┏━━

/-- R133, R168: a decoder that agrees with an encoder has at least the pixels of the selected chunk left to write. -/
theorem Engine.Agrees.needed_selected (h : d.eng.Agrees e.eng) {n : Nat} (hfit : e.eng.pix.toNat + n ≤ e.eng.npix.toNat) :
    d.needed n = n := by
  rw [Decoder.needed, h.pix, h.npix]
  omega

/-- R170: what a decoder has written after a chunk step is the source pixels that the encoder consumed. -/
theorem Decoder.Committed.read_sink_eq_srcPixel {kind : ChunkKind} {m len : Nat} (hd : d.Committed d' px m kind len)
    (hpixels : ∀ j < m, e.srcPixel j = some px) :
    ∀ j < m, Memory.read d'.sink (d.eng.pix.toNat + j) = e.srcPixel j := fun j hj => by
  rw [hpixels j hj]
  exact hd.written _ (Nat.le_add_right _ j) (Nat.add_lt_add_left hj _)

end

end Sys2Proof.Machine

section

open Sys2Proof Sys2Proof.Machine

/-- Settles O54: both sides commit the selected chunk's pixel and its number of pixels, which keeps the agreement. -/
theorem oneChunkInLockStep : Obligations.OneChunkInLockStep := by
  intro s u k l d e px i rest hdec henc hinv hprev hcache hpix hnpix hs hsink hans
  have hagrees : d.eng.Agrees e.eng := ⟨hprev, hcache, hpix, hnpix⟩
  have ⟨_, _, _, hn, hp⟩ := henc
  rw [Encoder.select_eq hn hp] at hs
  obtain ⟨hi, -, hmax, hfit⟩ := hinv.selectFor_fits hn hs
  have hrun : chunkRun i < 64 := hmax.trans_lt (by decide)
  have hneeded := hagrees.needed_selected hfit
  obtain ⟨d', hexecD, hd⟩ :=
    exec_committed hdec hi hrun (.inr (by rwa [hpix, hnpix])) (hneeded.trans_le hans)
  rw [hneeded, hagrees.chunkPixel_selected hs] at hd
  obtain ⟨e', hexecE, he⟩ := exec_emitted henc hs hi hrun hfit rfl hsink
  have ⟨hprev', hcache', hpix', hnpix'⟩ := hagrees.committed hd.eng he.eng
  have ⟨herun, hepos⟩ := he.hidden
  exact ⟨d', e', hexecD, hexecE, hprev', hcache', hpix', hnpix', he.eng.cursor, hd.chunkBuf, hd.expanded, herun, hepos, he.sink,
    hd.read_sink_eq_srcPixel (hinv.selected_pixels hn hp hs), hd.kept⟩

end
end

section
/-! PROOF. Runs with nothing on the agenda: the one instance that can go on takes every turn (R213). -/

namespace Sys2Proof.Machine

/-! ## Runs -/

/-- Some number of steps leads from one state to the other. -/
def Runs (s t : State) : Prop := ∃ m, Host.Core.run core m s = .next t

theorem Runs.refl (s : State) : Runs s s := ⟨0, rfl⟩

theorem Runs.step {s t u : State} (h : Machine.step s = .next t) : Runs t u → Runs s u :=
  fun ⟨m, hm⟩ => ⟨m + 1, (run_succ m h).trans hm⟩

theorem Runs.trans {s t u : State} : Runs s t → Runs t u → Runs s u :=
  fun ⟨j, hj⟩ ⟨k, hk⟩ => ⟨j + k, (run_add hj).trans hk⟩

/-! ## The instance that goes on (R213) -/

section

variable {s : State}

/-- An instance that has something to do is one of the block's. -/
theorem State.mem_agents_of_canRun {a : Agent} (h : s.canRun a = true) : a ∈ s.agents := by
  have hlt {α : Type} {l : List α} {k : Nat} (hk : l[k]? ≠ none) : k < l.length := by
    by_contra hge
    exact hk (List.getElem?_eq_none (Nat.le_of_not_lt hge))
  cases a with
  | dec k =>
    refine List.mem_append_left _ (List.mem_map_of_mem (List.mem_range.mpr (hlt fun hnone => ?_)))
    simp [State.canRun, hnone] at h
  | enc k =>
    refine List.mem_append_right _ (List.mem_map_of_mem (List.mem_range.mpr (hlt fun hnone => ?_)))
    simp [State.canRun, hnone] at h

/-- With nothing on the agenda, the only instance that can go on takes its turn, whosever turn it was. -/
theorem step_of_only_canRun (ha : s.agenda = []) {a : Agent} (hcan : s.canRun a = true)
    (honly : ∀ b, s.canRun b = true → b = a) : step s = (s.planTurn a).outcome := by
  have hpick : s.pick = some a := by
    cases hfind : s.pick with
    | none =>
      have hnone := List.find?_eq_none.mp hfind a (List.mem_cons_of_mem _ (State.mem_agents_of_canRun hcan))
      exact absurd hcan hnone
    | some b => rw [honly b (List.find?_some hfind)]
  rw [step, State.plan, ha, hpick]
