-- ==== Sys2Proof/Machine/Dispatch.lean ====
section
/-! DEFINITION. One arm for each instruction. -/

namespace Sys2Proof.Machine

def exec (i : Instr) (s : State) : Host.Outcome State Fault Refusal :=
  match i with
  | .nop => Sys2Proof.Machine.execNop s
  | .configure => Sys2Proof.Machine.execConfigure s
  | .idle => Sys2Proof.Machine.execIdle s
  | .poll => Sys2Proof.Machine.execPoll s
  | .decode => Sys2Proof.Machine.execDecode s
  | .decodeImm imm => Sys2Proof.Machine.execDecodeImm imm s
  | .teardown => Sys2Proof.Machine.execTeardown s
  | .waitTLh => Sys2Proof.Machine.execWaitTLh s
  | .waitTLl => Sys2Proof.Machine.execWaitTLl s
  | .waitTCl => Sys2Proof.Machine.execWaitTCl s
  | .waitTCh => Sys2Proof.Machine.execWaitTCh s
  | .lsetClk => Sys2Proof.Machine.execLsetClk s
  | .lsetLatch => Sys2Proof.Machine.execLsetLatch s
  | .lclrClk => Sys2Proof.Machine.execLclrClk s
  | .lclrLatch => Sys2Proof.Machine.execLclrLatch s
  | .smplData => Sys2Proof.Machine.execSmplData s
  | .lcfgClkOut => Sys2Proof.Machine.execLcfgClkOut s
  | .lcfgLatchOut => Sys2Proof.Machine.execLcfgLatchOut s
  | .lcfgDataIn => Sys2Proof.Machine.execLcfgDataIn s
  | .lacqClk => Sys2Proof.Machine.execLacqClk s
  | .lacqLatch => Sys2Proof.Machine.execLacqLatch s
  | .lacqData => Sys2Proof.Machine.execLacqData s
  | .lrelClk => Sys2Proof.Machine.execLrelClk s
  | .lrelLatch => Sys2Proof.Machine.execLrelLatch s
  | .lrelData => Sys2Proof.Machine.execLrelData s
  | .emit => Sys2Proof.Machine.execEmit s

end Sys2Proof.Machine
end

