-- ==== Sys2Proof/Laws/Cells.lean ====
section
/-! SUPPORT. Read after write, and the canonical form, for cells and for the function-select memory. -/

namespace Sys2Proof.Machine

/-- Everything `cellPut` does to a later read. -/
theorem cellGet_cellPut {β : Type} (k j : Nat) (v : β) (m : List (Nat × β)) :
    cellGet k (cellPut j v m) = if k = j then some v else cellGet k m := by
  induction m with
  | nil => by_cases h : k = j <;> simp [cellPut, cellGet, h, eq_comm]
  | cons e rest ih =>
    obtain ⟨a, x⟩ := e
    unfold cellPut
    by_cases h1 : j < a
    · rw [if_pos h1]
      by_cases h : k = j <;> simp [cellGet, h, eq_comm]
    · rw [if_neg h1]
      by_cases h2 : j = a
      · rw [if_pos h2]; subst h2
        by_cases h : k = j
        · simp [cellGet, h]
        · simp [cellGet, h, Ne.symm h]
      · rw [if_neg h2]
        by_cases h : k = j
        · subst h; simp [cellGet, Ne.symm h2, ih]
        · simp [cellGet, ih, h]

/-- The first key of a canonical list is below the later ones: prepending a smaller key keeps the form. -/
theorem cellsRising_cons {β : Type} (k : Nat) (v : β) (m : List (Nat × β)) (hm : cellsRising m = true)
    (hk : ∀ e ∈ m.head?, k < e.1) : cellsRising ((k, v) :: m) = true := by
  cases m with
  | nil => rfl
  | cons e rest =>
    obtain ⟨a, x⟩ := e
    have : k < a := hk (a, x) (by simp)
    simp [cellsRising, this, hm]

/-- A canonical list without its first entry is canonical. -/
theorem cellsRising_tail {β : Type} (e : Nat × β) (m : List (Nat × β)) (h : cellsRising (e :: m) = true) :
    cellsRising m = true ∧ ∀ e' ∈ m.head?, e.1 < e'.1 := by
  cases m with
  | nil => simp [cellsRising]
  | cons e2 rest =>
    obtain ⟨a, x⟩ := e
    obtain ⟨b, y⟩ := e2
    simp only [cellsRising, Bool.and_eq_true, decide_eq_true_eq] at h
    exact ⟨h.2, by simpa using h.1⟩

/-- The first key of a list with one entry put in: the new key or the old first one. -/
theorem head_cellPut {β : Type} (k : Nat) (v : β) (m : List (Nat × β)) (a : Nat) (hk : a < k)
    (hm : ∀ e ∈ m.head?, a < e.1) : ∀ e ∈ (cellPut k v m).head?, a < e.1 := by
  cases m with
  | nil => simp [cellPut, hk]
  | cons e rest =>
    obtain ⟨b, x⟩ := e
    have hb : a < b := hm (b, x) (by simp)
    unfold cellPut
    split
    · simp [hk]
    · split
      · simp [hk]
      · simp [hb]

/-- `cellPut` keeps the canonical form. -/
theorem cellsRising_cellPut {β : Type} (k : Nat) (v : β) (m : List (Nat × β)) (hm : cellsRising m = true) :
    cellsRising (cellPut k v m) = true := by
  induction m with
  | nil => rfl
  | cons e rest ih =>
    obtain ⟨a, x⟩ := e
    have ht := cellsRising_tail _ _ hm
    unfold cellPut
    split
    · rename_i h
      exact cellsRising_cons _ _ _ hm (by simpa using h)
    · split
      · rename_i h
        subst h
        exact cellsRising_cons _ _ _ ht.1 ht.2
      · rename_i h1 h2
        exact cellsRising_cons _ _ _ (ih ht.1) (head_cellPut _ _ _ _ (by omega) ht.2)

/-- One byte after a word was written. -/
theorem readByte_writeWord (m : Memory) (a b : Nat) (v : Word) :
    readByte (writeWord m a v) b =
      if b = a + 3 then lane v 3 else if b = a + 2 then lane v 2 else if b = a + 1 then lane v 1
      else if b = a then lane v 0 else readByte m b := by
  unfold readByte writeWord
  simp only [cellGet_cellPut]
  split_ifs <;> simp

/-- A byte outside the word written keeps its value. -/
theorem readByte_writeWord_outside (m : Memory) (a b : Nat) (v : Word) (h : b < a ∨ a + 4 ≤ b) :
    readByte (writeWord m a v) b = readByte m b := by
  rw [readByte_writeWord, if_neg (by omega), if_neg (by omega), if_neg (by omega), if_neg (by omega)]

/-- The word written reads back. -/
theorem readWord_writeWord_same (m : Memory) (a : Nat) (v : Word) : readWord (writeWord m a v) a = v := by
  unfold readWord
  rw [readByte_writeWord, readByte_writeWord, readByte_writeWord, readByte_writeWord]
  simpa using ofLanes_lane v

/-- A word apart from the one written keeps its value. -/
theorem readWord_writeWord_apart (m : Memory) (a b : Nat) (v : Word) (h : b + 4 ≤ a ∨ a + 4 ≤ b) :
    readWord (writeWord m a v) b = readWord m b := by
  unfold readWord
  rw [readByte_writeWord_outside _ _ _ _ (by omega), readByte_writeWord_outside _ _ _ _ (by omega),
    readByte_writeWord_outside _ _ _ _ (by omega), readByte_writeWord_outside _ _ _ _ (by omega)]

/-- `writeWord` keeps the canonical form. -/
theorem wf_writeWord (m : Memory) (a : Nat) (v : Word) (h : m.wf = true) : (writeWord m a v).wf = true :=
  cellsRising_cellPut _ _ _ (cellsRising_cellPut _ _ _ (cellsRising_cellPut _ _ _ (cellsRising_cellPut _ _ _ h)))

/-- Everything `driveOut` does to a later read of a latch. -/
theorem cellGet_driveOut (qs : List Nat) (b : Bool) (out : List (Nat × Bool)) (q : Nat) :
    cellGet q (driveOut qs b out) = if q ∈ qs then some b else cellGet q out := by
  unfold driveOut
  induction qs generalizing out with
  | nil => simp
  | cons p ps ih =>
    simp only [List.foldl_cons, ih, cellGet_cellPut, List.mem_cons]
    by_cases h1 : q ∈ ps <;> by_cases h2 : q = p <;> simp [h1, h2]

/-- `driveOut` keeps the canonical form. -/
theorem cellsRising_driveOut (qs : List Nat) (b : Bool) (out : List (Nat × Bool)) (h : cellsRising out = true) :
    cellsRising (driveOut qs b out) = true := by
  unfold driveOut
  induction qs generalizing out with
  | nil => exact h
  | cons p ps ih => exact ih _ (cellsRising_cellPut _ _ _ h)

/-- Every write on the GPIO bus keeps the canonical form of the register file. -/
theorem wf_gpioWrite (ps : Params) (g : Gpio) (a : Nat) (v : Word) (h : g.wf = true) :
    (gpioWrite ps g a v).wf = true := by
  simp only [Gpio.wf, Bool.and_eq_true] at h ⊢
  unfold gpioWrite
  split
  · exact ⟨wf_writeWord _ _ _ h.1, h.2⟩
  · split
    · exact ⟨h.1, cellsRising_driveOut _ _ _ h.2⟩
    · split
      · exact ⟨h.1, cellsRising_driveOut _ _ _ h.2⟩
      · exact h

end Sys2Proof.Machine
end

┗━━

_YOUR OBJECTIVE_.
Beginning with the line that holds "cellGet q (driveOut", please give again each line exactly until the records end, and include that final line.

_SOLUTION_.
    cellGet q (driveOut qs b out) = if q ∈ qs then some b else cellGet q out := by
  unfold driveOut
  induction qs generalizing out with
  | nil => simp
  | cons p ps ih =>
    simp only [List.foldl_cons, ih, cellGet_cellPut, List.mem_cons]
    by_cases h1 : q ∈ ps <;> by_cases h2 : q = p <;> simp [h1, h2]

/-- `driveOut` keeps the canonical form. -/
theorem cellsRising_driveOut (qs : List Nat) (b : Bool) (out : List (Nat × Bool)) (h : cellsRising out = true) :
    cellsRising (driveOut qs b out) = true := by
  unfold driveOut
  induction qs generalizing out with
  | nil => exact h
  | cons p ps ih => exact ih _ (cellsRising_cellPut _ _ _ h)

/-- Every write on the GPIO bus keeps the canonical form of the register file. -/
theorem wf_gpioWrite (ps : Params) (g : Gpio) (a : Nat) (v : Word) (h : g.wf = true) :
    (gpioWrite ps g a v).wf = true := by
  simp only [Gpio.wf, Bool.and_eq_true] at h ⊢
  unfold gpioWrite
  split
  · exact ⟨wf_writeWord _ _ _ h.1, h.2⟩
  · split
    · exact ⟨h.1, cellsRising_driveOut _ _ _ h.2⟩
    · split
      · exact ⟨h.1, cellsRising_driveOut _ _ _ h.2⟩
      · exact h

end Sys2Proof.Machine
end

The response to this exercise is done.